-- ==== Sys2Proof/Machine/Regs.lean ====
section
/-! DEFINITION. The place of every named register field: physical address (R10), low bit, width and reset value, from the
register tables of spec/ (the same tables as RegTable.lean). A field name is BLOCK_REGISTER_FIELD; the arguments are the
die position for a block that more than one die holds, then the array indices. -/

namespace Sys2Proof.Machine

/-- A field of a register: physical address, low bit, width, reset value. -/
structure Fld where
  pa : Nat
  lo : Nat
  w : Nat
  rst : Nat
  deriving DecidableEq, Repr

/-- A field is stored under its bit address. -/
def Fld.key (f : Fld) : Nat := f.pa * 8 + f.lo

/-- Register space of die position d (R10). -/
def regBase (d : Nat) : Nat := 0x8E00000000 + d * 0x1000000000

end Sys2Proof.Machine

namespace Sys2Proof.Machine.F
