/-- The rest of Euler's series for the arc tangent of y/x in units of 2^-96, n terms from term k on; t is the current term. -/
def atanSeries (y2 r2 : Nat) : Nat → Nat → Nat → Nat
  | 0, _, _ => 0
  | n + 1, k, t => t + atanSeries y2 r2 n (k + 1) (t * (2 * (k + 1)) * y2 / ((2 * k + 3) * r2))

/-- The arc tangent of y/x for 0 ≤ y < x, in whole 1/4096 turns, rounded down (log 43). -/
def atanOct (y x : Nat) : Nat :=
  let r2 := x * x + y * y
  atanSeries (y * y) r2 110 0 (2 ^ 96 * (x * y) / r2) * 2048 / pi96

/-- The angle of a direction within the first quadrant, x > 0 and y ≥ 0, in whole 1/4096 turns rounded down. -/
def atanQuad (y x : Nat) : Nat :=
  if y = 0 then 0
  else if y < x then atanOct y x
  else if y = x then 512
  else 1023 - atanOct x y

/-- R378: phi of a direction (y, x) other than (0, 0), in 0 to 4095. -/
def phiOf (y x : Int) : Nat :=
  if 0 < x ∧ 0 ≤ y then atanQuad y.natAbs x.natAbs
  else if x ≤ 0 ∧ 0 < y then 1024 + atanQuad x.natAbs y.natAbs
  else if x < 0 ∧ y ≤ 0 then 2048 + atanQuad y.natAbs x.natAbs
  else 3072 + atanQuad x.natAbs y.natAbs

/-- R378: the position 4,096 × periods + phi that lies nearest to the middle of the counted quarter. -/
def mergePhi (quarters : Int) (phi : Nat) : Int :=
  let mid := 1024 * quarters + 512
  mid + ((phi - mid + 2048) % 4096 - 2048)

/-- SINCOS_SAMPLE (R378): amplitude check, fine angle, delivery to the references of KIND SINCOS. fast: the signal frequency lies
above 200 kHz. -/
def Main.sincosSample (m : Main) (n : Nat) (s c : Int) (fast : Bool) : Main :=
  if m.axisMode n ≠ 4 then m
  else
    let amp := (s * s + c * c).toNat
    let lo := m.get (F.AXIS_SCAMP_AMIN n)
    let hi := m.get (F.AXIS_SCAMP_AMAX n)
    let y := (s - sgn 16 (m.get (F.AXIS_SCCAL_SOFF n))) * 32768
    let x := (c - sgn 16 (m.get (F.AXIS_SCCAL_COFF n))) * m.get (F.AXIS_SCCAL_CGAIN n)
    let p := if y = 0 ∧ x = 0 then (fun (r : Nat × Main) => (r.1 % 4096, r.2)) m.takeFree else (phiOf y x, m)
    let m := p.2
    let m := m.set (F.AXIS_STAT_COARSE n) (b2n fast)
    let st := m.axis n
    let lost := st.lost &&& 3 != 0
    let m := if fast || lost then m
      else
        let pos := mergePhi st.quarters p.1
        (m.putAxis { st with quarters := pos / 1024, sc := pos }).axisStep n (m.axisSign n (pos - st.sc)) m.now
    let m := if amp < lo * lo ∨ hi * hi < amp then
        ((m.set (F.AXIS_STAT_AMP n) 1).axisCause n 6).raiseSrc 32 0 0 n
      else m
    if lost then m
    else (m.refsLive 3 n).foldl (fun m r => m.refSample r (m.axis n).raw (m.axis n).raw m.now) m

/-- SINCOS_SAMPLE: the two ADC codes of one sample. -/
def execSincosSample (n : Fin 32) (sine cosine : BitVec 16) (fast : Bool) (s : State) : Host.Outcome State Fault Refusal :=
  s.onMain fun m => m.unlessStandby fun m => m.sincosSample n.val sine.toInt cosine.toInt fast

/-! ### SSI (R379) -/

/-- SSI_TRIGGER (R379): with TRIGSRC 0 a trigger comes every PER µs, the first at the sender's time (log 213); a PER of 0 gives none. -/
def Main.ssiTrigger (m : Main) (n : Nat) : Main :=
  let per := 1000 * m.get (F.AXIS_SSI_PER n)
  let x := m.axis n
  let due := match x.ssiLast with
    | some t => decide (t + per ≤ m.now)
    | none => true
  if m.axisMode n ≠ 5 ∨ x.clk = false ∨ m.flag (F.AXIS_SSI_TRIGSRC n) = true ∨ per = 0 ∨ due = false then m
  else (m.putAxis { x with ssiLast := some (match x.ssiLast with
    | some t => m.now - (m.now - t) % per
    | none => m.now) }).ssiStart n

/-- SSI_TRIGGER. -/
def execSsiTrigger (n : Fin 64) (s : State) : Host.Outcome State Fault Refusal := s.onMain fun m => m.unlessStandby fun m => m.ssiTrigger n.val

/-- A Gray-coded word as binary: each bit is the parity of the bits from the top down to it. -/
def grayToBin (x : Nat) : Nat :=
  let y := x ^^^ (x >>> 1)
  let y := y ^^^ (y >>> 2)
  let y := y ^^^ (y >>> 4)
  let y := y ^^^ (y >>> 8)
  y ^^^ (y >>> 16)

/-- SSI_FRAME_COMPLETE (R379): the frame in progress ends, once its last bit has been sampled. startLow: A was low at its start; extra: the extra bits, the first of
them highest. -/
def Main.ssiComplete (m : Main) (n : Nat) (startLow : Bool) (word extra : Nat) : Main :=
  let x := m.axis n
  match x.ssi with
  | none => m
  | some f =>
    let tm := Nat.max 1 (m.get (F.AXIS_SSI_TM n))
    if m.now < f.start + m.ssiTime n then m
    else
    let m := m.putAxis { x with ssi := none, ssiFree := f.start + m.ssiTime n + 1000 * tm }
    let k := m.get (F.AXIS_SSI_EXTRA n)
    let bad := startLow || (k != 0 && bitsOf extra (k - 1) 1 == m.get (F.AXIS_SSI_ERRLVL n))
    if bad then (m.axisCause n 5).raiseSrc 32 0 0 n
    else
      let bits := m.ssiBits n
      let w := word % 2 ^ bits
      let w := if m.flag (F.AXIS_SSI_GRAY n) then grayToBin w else w
      let e := if k = 3 then (fun (r : Nat × Main) => (r.1 % 4, r.2)) m.takeFree else (extra % 2 ^ k, m)
      let m := (e.2.set (F.AXIS_SSIVAL_WORD n) w).set (F.AXIS_SSIVAL_EXTRA n) e.1
      let d : Int := match x.ssiWord with
        | some o => unwrapDiff (2 ^ bits) w o
        | none => w
      let m := if m.survPort n then m else m.putAxis { m.axis n with ssiWord := some w }
      let m := (m.axisStep n d f.start).axisCause n 4
      (m.refsLive 4 n).foldl (fun m r => m.refSample r (m.axis n).raw (m.axis n).raw f.start) m

/-- SSI_FRAME_COMPLETE. -/
def execSsiFrameComplete (n : Fin 64) (startLow : Bool) (word : BitVec 32) (extra : BitVec 3) (s : State) :
    Host.Outcome State Fault Refusal :=
  s.onMain fun m => m.unlessStandby fun m => m.ssiComplete n.val startLow word.toNat extra.toNat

Goal of the exercise
Transcribe all of the entries without alteration.

Task output
-- ==== Sys2Proof/Machine/Regs.lean ====
section
/-! DEFINITION. The place of every named register field: physical address (R10), low bit, width and reset value, from the
register tables of spec/ (the same tables as RegTable.lean). A field name is BLOCK_REGISTER_FIELD; the arguments are the
die position for a block that more than one die holds, then the array indices. -/

namespace Sys2Proof.Machine

/-- A field of a register: physical address, low bit, width, reset value. -/
structure Fld where
  pa : Nat
  lo : Nat
  w : Nat
  rst : Nat
  deriving DecidableEq, Repr

/-- A field is stored under its bit address. -/
def Fld.key (f : Fld) : Nat := f.pa * 8 + f.lo

/-- Register space of die position d (R10). -/
def regBase (d : Nat) : Nat := 0x8E00000000 + d * 0x1000000000

end Sys2Proof.Machine

namespace Sys2Proof.Machine.F
/-- The rest of Euler's series for the arc tangent of y/x in units of 2^-96, n terms from term k on; t is the current term. -/
def atanSeries (y2 r2 : Nat) : Nat → Nat → Nat → Nat
  | 0, _, _ => 0
  | n + 1, k, t => t + atanSeries y2 r2 n (k + 1) (t * (2 * (k + 1)) * y2 / ((2 * k + 3) * r2))

/-- The arc tangent of y/x for 0 ≤ y < x, in whole 1/4096 turns, rounded down (log 43). -/
def atanOct (y x : Nat) : Nat :=
  let r2 := x * x + y * y
  atanSeries (y * y) r2 110 0 (2 ^ 96 * (x * y) / r2) * 2048 / pi96

/-- The angle of a direction within the first quadrant, x > 0 and y ≥ 0, in whole 1/4096 turns rounded down. -/
def atanQuad (y x : Nat) : Nat :=
  if y = 0 then 0
  else if y < x then atanOct y x
  else if y = x then 512
  else 1023 - atanOct x y

/-- R378: phi of a direction (y, x) other than (0, 0), in 0 to 4095. -/
def phiOf (y x : Int) : Nat :=
  if 0 < x ∧ 0 ≤ y then atanQuad y.natAbs x.natAbs
  else if x ≤ 0 ∧ 0 < y then 1024 + atanQuad x.natAbs y.natAbs
  else if x < 0 ∧ y ≤ 0 then 2048 + atanQuad y.natAbs x.natAbs
  else 3072 + atanQuad x.natAbs y.natAbs

/-- R378: the position 4,096 × periods + phi that lies nearest to the middle of the counted quarter. -/
def mergePhi (quarters : Int) (phi : Nat) : Int :=
  let mid := 1024 * quarters + 512
  mid + ((phi - mid + 2048) % 4096 - 2048)

/-- SINCOS_SAMPLE (R378): amplitude check, fine angle, delivery to the references of KIND SINCOS. fast: the signal frequency lies
above 200 kHz. -/
def Main.sincosSample (m : Main) (n : Nat) (s c : Int) (fast : Bool) : Main :=
  if m.axisMode n ≠ 4 then m
  else
    let amp := (s * s + c * c).toNat
    let lo := m.get (F.AXIS_SCAMP_AMIN n)
    let hi := m.get (F.AXIS_SCAMP_AMAX n)
    let y := (s - sgn 16 (m.get (F.AXIS_SCCAL_SOFF n))) * 32768
    let x := (c - sgn 16 (m.get (F.AXIS_SCCAL_COFF n))) * m.get (F.AXIS_SCCAL_CGAIN n)
    let p := if y = 0 ∧ x = 0 then (fun (r : Nat × Main) => (r.1 % 4096, r.2)) m.takeFree else (phiOf y x, m)
    let m := p.2
    let m := m.set (F.AXIS_STAT_COARSE n) (b2n fast)
    let st := m.axis n
    let lost := st.lost &&& 3 != 0
    let m := if fast || lost then m
      else
        let pos := mergePhi st.quarters p.1
        (m.putAxis { st with quarters := pos / 1024, sc := pos }).axisStep n (m.axisSign n (pos - st.sc)) m.now
    let m := if amp < lo * lo ∨ hi * hi < amp then
        ((m.set (F.AXIS_STAT_AMP n) 1).axisCause n 6).raiseSrc 32 0 0 n
      else m
    if lost then m
    else (m.refsLive 3 n).foldl (fun m r => m.refSample r (m.axis n).raw (m.axis n).raw m.now) m

/-- SINCOS_SAMPLE: the two ADC codes of one sample. -/
def execSincosSample (n : Fin 32) (sine cosine : BitVec 16) (fast : Bool) (s : State) : Host.Outcome State Fault Refusal :=
  s.onMain fun m => m.unlessStandby fun m => m.sincosSample n.val sine.toInt cosine.toInt fast

/-! ### SSI (R379) -/

/-- SSI_TRIGGER (R379): with TRIGSRC 0 a trigger comes every PER µs, the first at the sender's time (log 213); a PER of 0 gives none. -/
def Main.ssiTrigger (m : Main) (n : Nat) : Main :=
  let per := 1000 * m.get (F.AXIS_SSI_PER n)
  let x := m.axis n
  let due := match x.ssiLast with
    | some t => decide (t + per ≤ m.now)
    | none => true
  if m.axisMode n ≠ 5 ∨ x.clk = false ∨ m.flag (F.AXIS_SSI_TRIGSRC n) = true ∨ per = 0 ∨ due = false then m
  else (m.putAxis { x with ssiLast := some (match x.ssiLast with
    | some t => m.now - (m.now - t) % per
    | none => m.now) }).ssiStart n

/-- SSI_TRIGGER. -/
def execSsiTrigger (n : Fin 64) (s : State) : Host.Outcome State Fault Refusal := s.onMain fun m => m.unlessStandby fun m => m.ssiTrigger n.val

/-- A Gray-coded word as binary: each bit is the parity of the bits from the top down to it. -/
def grayToBin (x : Nat) : Nat :=
  let y := x ^^^ (x >>> 1)
  let y := y ^^^ (y >>> 2)
  let y := y ^^^ (y >>> 4)
  let y := y ^^^ (y >>> 8)
  y ^^^ (y >>> 16)

/-- SSI_FRAME_COMPLETE (R379): the frame in progress ends, once its last bit has been sampled. startLow: A was low at its start; extra: the extra bits, the first of
them highest. -/
def Main.ssiComplete (m : Main) (n : Nat) (startLow : Bool) (word extra : Nat) : Main :=
  let x := m.axis n
  match x.ssi with
  | none => m
  | some f =>
    let tm := Nat.max 1 (m.get (F.AXIS_SSI_TM n))
    if m.now < f.start + m.ssiTime n then m
    else
    let m := m.putAxis { x with ssi := none, ssiFree := f.start + m.ssiTime n + 1000 * tm }
    let k := m.get (F.AXIS_SSI_EXTRA n)
    let bad := startLow || (k != 0 && bitsOf extra (k - 1) 1 == m.get (F.AXIS_SSI_ERRLVL n))
    if bad then (m.axisCause n 5).raiseSrc 32 0 0 n
    else
      let bits := m.ssiBits n
      let w := word % 2 ^ bits
      let w := if m.flag (F.AXIS_SSI_GRAY n) then grayToBin w else w
      let e := if k = 3 then (fun (r : Nat × Main) => (r.1 % 4, r.2)) m.takeFree else (extra % 2 ^ k, m)
      let m := (e.2.set (F.AXIS_SSIVAL_WORD n) w).set (F.AXIS_SSIVAL_EXTRA n) e.1
      let d : Int := match x.ssiWord with
        | some o => unwrapDiff (2 ^ bits) w o
        | none => w
      let m := if m.survPort n then m else m.putAxis { m.axis n with ssiWord := some w }
      let m := (m.axisStep n d f.start).axisCause n 4
      (m.refsLive 4 n).foldl (fun m r => m.refSample r (m.axis n).raw (m.axis n).raw f.start) m

/-- SSI_FRAME_COMPLETE. -/
def execSsiFrameComplete (n : Fin 64) (startLow : Bool) (word : BitVec 32) (extra : BitVec 3) (s : State) :
    Host.Outcome State Fault Refusal :=
  s.onMain fun m => m.unlessStandby fun m => m.ssiComplete n.val startLow word.toNat extra.toNat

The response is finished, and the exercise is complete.